It’s 5:25am right now & I have been up since 3:30 praying and reading and a few things I read have led me to post what my eyes have been opened to. – As before, the book Divine Intimacy has triggered lots of contemplation as to where I am and where I am going.  Yesterday’s chapter was on the Seven Sorrows of Mary.  Think about these things from the first paragraph -“Yes O Blessed Mother”, says St. Bernard, “a sword has truly pierced your soul.  It could penetrate your Son’s flesh only by passing through your soul.  And after Jesus had died, the cruel lance which opened His side did not reach His soul, but it did pierce yours.  His soul was no longer in His body, but yours could not be detached from it.”  And later on-“She not only accepted, she offered, - And then the challenge from the Stabat Mater; “O Mother…make me feel the depth of your sorrow, so that I may weep with you.  May I bear in my heart the wounds of Christ; make me share in His Passion and become inebriated by the Cross and Blood of your Son.”  WOW, what a challenge!  Then in today’s chapter, Love of the Cross, I was shown this-“the Lord Himself must make us suffer, not only in our body, but also in our soul, because we are so covered with rust, so full of miseries that our total purification is not possible unless God Himself intervenes directly.  To plunge us into passive suffering is, therefore, one of His greatest works of mercy, a proof of His exceeding love.” – I stated often in the old posts that this is really, really tough but I am starting to see why!  It is through our suffering that we become stronger; it is through our anxiety and hurt that we will one day realize true joy.
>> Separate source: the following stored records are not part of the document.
/-- A step of First Light is reached (GLB_STATE.fl_step, R424). -/
def State.reachStep (s : State) (n : Nat) : State := { s with dev := { s.dev with flStep := max n s.dev.flStep } }

/-- The device is PRINTING. -/
def State.printing (s : State) : Bool := s.dev.dev == .printing

/-- The device is in one of the states named. -/
def State.devIn (s : State) (l : List DevState) : Bool := l.contains s.dev.dev

/-- An RT source is active: the Eyepiece scans out, or a pipeline runs (R469). -/
def State.rtActive (s : State) : Bool :=
  (s.on .EYE_CTRL_en && s.clk.pixLock && s.dev.dev != .dark) || s.pipes.any (·.running) || s.printing

/-- An RT source may have become active: it ends self-refresh (R470). -/
def State.wakeDram (s : State) : State :=
  if s.drm.sr = .inside && s.rtActive then { s with drm := { s.drm with sr := .exiting } } else s

/-- A long operation of R427 ended: GLB_INT_STATUS.busy_done. -/
def State.busyDone (s : State) : State := s.irq .device 0

/-! ### Lines and positions (R9, R175) -/

/-- `a` lies at or below `b` (R175). -/
def lineLe {n : Nat} (a b : BitVec n) : Bool := decide (0 ≤ sdiff b a)

/-- `a` lies below `b` (R175). -/
def lineLt {n : Nat} (a b : BitVec n) : Bool := decide (0 < sdiff b a)

/-- The later of two line indices. -/
def lineMax {n : Nat} (a b : BitVec n) : BitVec n := if lineLe a b then b else a

/-- The bar that a port serves (R9). -/
def barOf (p : Nat) : Nat := p / 3

/-- A pipeline. -/
def State.pipe (s : State) (p : Nat) : Pipe := s.pipes.getD p Pipe.reset

/-- A change of one pipeline. -/
def State.updPipe (s : State) (p : Nat) (f : Pipe → Pipe) : State := { s with pipes := upd p f s.pipes }

/-- A link. -/
def State.link (s : State) (p : Nat) : Link := s.links.getD p Link.reset

/-- A change of one link. -/
def State.updLink (s : State) (p : Nat) (f : Link → Link) : State := { s with links := upd p f s.links }

/-- A head port is ACTIVE (R225). -/
def State.active (s : State) (p : Nat) : Bool := decide (p < 24) && (s.link p).st == .active

/-- The head ports that are ACTIVE. -/
def State.activePorts (s : State) : List Nat := (List.range 24).filter s.active

/-- A port's Wick state. -/
def State.wick (s : State) (p : Nat) : WickPort := s.wck.getD p WickPort.reset

/-- A change of one port's Wick state. -/
def State.updWick (s : State) (p : Nat) (f : WickPort → WickPort) : State := { s with wck := upd p f s.wck }

/-- The web position: the integer units of the counter (R176). -/
def State.pos (s : State) : Pos := s.mer.pos.extractLsb' 16 48

/-- The line index at a position (R175). -/
def lineOf (p : Pos) : Line := p.extractLsb' 8 40

/-- A twin port is ACTIVE (R318). -/
def State.twinActive (s : State) (t : Nat) : Bool := decide (t < 2) && (s.link (24 + t)).st == .active


end Sys2Proof.Machine
end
I was recently told in Spiritual direction (thank you Father Brian) that it is not only “Not about me” but also not about those that I mistakenly thought that I took on suffering for, but is only to be about Christ.  I have spent too much time worrying about the salvation of those I love.  I should have been accepting it all as God’s way of purifying them.  I tried to help and that may have interfered with God’s plan to build them up.  I t was pointed out that I must be there for those I love, but they must walk towards their God and my place is not to try and push them along, and Lord knows, not to try and carry them. – I am such a silly fool sometimes.

Saint Gregory Nazianzen makes everything very clear in this morning’s Office of Readings (OOR).  “we must sacrifice ourselves to God, each day and in everything we do, accepting all that happens to us for the sake of the Word, imitating his passion by our sufferings, and honoring his blood by shedding our own.  We must be ready to be crucified.”  Accepting all for God, not for ourselves, not for those we love, but for God and God alone.  That was my huge error.  This is what needs correction in my life.  Thursday night in DI, this was in the Colloquy (prayer), “I realize that my crosses have been permitted and willed by You, my God, to teach me to TRUST in You in spite of everything.” - Who was I to try and lighten or remove crosses from those I love.  Who am I to get in the way of Grace poured out for those who have been blessed with these sufferings?

Again thank you Father for pointing out that all must be for the glory of God.  My prayer is that I may truly get out of the way of the Holy Spirit.  As I enter into Holy Week, I pray that all of us feel the gentle touch of our heavenly Father and if that gentle touch takes the form of a slap, that we realize that it is out of unconditional love that our God corrects our walk and places us firmly in the middle of the path to Holiness and Salvation.